Certains Africains bien payés, mais moins nombreux que les Européens
Bien sûr, certains Africains sont plutôt bien rémunérés. Stephen Keshi, le regretté sélectionneur du Nigeria, plafonnait à 26 000 € mensuels. Rabah Madjer en Algérie et Florent Ibenge en RD Congo se situent autour de 25 000 €. En Afrique du Sud, Ephraïm Mashaba recevait 36 000 € jusqu’à son éviction, fin 2016. Mais son successeur, l’Anglais Stuart Baxter, gagne près du double (69 300 €), ce qui fait de lui le troisième coach le milieu payé du continent derrière Renard et l’Espagnol José Antonio Camacho, très bien rémunéré par le Gabon (entre 70 000 € et 80 000 € par mois), pour des résultats pourtant guère flamboyants.
Maâloul a annoncé que ses émoluments mensuels allaient passer à 22 600 €, suite à une revalorisation de 50 % de son salaire…
Mais revenons aux mondialistes. Cissé a droit à un traitement assez éloigné de celui de son prédécesseur, Alain Giresse (23 000 €), mais plus important que ceux d’Amara Traoré et Joseph Koto, deux de ses compatriotes et qui avaient dirigé les Lions de la Teranga avant lui et qui émargeaient à 9 200 €. « Il n’y a rien de scandaleux que Giresse, qui est plus âgé que Cissé, qui a une expérience du haut niveau en tant qu’entraîneur que Cissé n’a pas encore, touche plus. Et la différence – 10 000 € – n’est pas abyssale », estime un agent français bien introduit sur le marché africain.
En Tunisie, Maâloul toucherait désormais 3 000 € de plus que le Franco-Polonais Henri Kasperczak, même si une certaine opacité entoure le salaire du sélectionneur des Aigles de Carthage. Jeune Afrique avait affirmé qu’il atteignait 23 000 €, d’autres médias avançant la somme de 27 000 €. Le 25 mars, Maâloul, qui avait toujours déclaré être le moins bien payé des cinq mondialistes, a annoncé que ses émoluments mensuels allaient passer à 22 600 €, suite à une revalorisation de 50 % de son salaire. « Cela voudrait dire que son salaire n’était que de 11 800 € avant cette augmentation ? J’ai du mal à y croire », poursuit notre agent.

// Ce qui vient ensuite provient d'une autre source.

/-- TAKE (rules R126, R127): it stalls until TAKE_COMPLETE. -/
def execTake (tile : Nat) (st : KStream) (s : State) : Host.Outcome State Fault Refusal :=
  ok (issueAs s tile st (fun i w =>
    match i with
    | .take tok =>
      if holds s tile st tok then some (faultStream s tile st .tokenHeld w)
      else some (setStream s tile st { getStream s tile st with phase := .taking tok, stall := 1 })
    | _ => none))

/-- TAKE_COMPLETE (rule R126): the token is in transit to the stream and its resource's operations have completed. -/
def execTakeComplete (tile : Nat) (st : KStream) (s : State) : Host.Outcome State Fault Refusal :=
  match (getStream s tile st).phase with
  | .taking tok =>
    whenDo (streamLive s tile st && decide ((getTile s tile).core.tokens.getD tok .none = .transit st) && tokenIdle s tile tok) s
      (advance (setToken s tile tok (.held st)) tile st)
  | _ => ok s

/-- The stream that a `pass` names (rule R175). -/
def streamOfCode (c : Nat) : KStream := if c = 0 then .f else if c = 1 then .b else .u

/-- PASS (rules R126, R127). Of a pass to the passing stream itself of a token that it does not hold, TOKEN_NOT_HELD is found first: the table
of rule R127 gives no order (DESIGN CHOICE, assumption 56). -/
def execPass (tile : Nat) (st : KStream) (s : State) : Host.Outcome State Fault Refusal :=
  ok (issueAs s tile st (fun i w =>
    match i with
    | .pass target tok =>
      if !(holds s tile st tok) then some (faultStream s tile st .tokenNotHeld w)
      else if streamOfCode target = st then some (faultStream s tile st .tokenSelf w)
      else some (advance (setToken s tile tok (.transit (streamOfCode target))) tile st)
    | _ => none))

/-- MARK (rule R178): the stream drains (STALL 3); MARK_DRAIN_COMPLETE ends the drain. -/
def execMark (tile : Nat) (st : KStream) (s : State) : Host.Outcome State Fault Refusal :=
  ok (issueAs s tile st (fun i _ =>
    match i with
    | .mark _ _ _ => some (setStream s tile st { getStream s tile st with phase := .draining, stall := 3 })
    | _ => none))

/-- The value of a bell slot of a tile's suite; an unset slot holds all ones (rule R182). -/
def bellSlot (s : State) (t i : Nat) : Nat :=
  match (getTile s t).suite with
  | none => 2 ^ 64 - 1
  | some n => SMap.get (2 ^ 64 - 1) (getSuite s n).slots i

/-- The target a waiting `bellwait` compares with (rule R182). -/
def bellTarget (s : State) (t : Nat) (slot : Option Nat) (target : Nat) : Nat :=
  match slot with
  | some i => bellSlot s t i
  | none => target

/-- BELLWAIT (rules R182, R433): legal only directly after a mark; a target already passed completes at once, and a stream of a
suite that is being pre-empted stops here. -/
def execBellwait (tile : Nat) (st : KStream) (s : State) : Host.Outcome State Fault Refusal :=
  ok (issueAs s tile st (fun i w =>
    match i with
    | .bellwait useSlot slot offset =>
      let x := getStream s tile st
      let stopping := match (getTile s tile).suite with
        | some n => (getSuite s n).slice.stopping
        | none => false
      let sl := if useSlot then some slot else none
      let target := x.openBell + offset
      if !x.leading then some (faultStream s tile st .illegal w)
      else if bellTarget s tile sl target ≤ s.bell.count ∧ stopping = false then some (advance s tile st)
      else some (setStream s tile st
        { x with phase := .bellWaiting sl target, stall := 4, waitFrom := s.bell.count, stopped := stopping })
    | _ => none))

/-- BELLWAIT_COMPLETE (rule R182): the bell count reaches the target; the time stalled is not counted (rule R181). -/
def execBellwaitComplete (tile : Nat) (st : KStream) (s : State) : Host.Outcome State Fault Refusal :=
  match (getStream s tile st).phase with
  | .bellWaiting sl target =>
    let x := getStream s tile st
    whenDo (streamLive s tile st && decide (bellTarget s tile sl target ≤ s.bell.count)) s
      (advance (setStream s tile st { x with waitedBells := x.waitedBells + (s.bell.count - x.waitFrom) }) tile st)
  | _ => ok s

/-- LOOP (rule R183): opens a depth; a fifth depth, or a body that ends beyond its outer body, is ILLEGAL. -/
def execLoop (tile : Nat) (st : KStream) (s : State) : Host.Outcome State Fault Refusal :=
  ok (issueAs s tile st (fun i w =>
    match i with
    | .loop trip body =>
      let x := getStream s tile st
      let last := x.pc + 1 + body
      let inside := match x.loops.getLast? with
        | some f => decide (last ≤ f.last)
        | none => true
      if 4 ≤ x.loops.length ∨ inside = false then some (faultStream s tile st .illegal w)
      else some (setStream s tile st
        { x with pc := x.pc + 1, loops := x.loops ++ [⟨x.pc + 1, last, trip, 0⟩], stall := 0, leading := false })
    | _ => none))

/-- Count corrected bits of the instruction buffer and tables (rule R165). -/
def countIbuf (s : State) (t : Nat) (ecc : List EccHit) : State :=
  let n := (ecc.filter (fun h => !h.double && decide (h.site = .program))).length
  updTile s t (fun x => tileEvents x n (fun c k => { c with ibufCorrected := satAdd 16 c.ibufCorrected k }))

/-- Whether a double-bit error stands in the program or a table (rules R165, R189). -/
def programLost (ecc : List EccHit) : Bool := ecc.any (fun h => h.double && decide (h.site = .program))

/-- Lowest position that must stay resident: the outermost open loop's body, or the position (rule R165). -/
def residentFrom (x : KState) : Nat :=
  match x.loops with
  | [] => x.pc
  | f :: _ => min f.first x.pc

/-- Bells that count towards the open kernel's duration (rule R181). -/
def kernelBells (s : State) (x : KState) : Nat :=
  let waiting := match x.phase with
    | .bellWaiting _ _ => s.bell.count - x.waitFrom
    | _ => 0
  s.bell.count - x.openBell - x.waitedBells - waiting

/-- KERNEL_OVERRUN (rules R181, R431): the open kernel runs longer than its DURATION plus the suite's grace; the stream faults
and the suite is reset. -/
def execKernelOverrun (tile : Nat) (st : KStream) (s : State) : Host.Outcome State Fault Refusal :=
  let x := getStream s tile st
  match (getTile s tile).suite with
  | none => ok s
  | some n =>
    let s1 := faultStream s tile st .kernelOverrun 0
    whenDo (tileRuns s tile && x.kernel.isSome && decide (x.duration + x.grace < kernelBells s x)) s
      (let s2 := updSuite s1 n (fun su => { su with slice := { su.slice with stopAfter := none } })
       if (getSuite s2 n).state = .running then setSuiteState s2 n .draining else s2)

end Sys2Proof.Machine
end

Zahoui : « Il faut mieux payer les locaux »
Il n’empêche que les Africains sont en général moins bien traités que les Européens. Et cela dérange l’Ivoirien François Zahoui, ancien sélectionneur des Éléphants (2010-2012) et désormais à la tête du Niger. Lors de son passage sur le banc des Éléphants, il percevait 15 000 € par mois, soit quatre fois moins que Sabri Lamouchi, choisi pour lui succéder. « Quand une fédération nomme un local, on a l’impression qu’elle lui fait un cadeau royal, qu’il doit surtout se contenter d’être le sélectionneur national. En gros, qu’elle lui rend service ! Bien sûr, ce fût un honneur de diriger la Côte d’Ivoire, mais c’est un poste avec de grosses responsabilités. La pression, vous la gérez au quotidien. Et elle est forte, en Afrique ! Le sélectionneur étranger, même s’il vit sur place, n’est que de passage. Ce qui me désole, c’est que les fédérations africaines sont la plupart du temps conscientes du problème, mais elles ne veulent pas évoluer. Mieux payer ses sélectionneurs locaux, c’est aussi une façon de valoriser le travail effectué. Quand Aliou Cissé qualifie le Sénégal pour la Coupe du monde, je pense que cela mérite une augmentation ! »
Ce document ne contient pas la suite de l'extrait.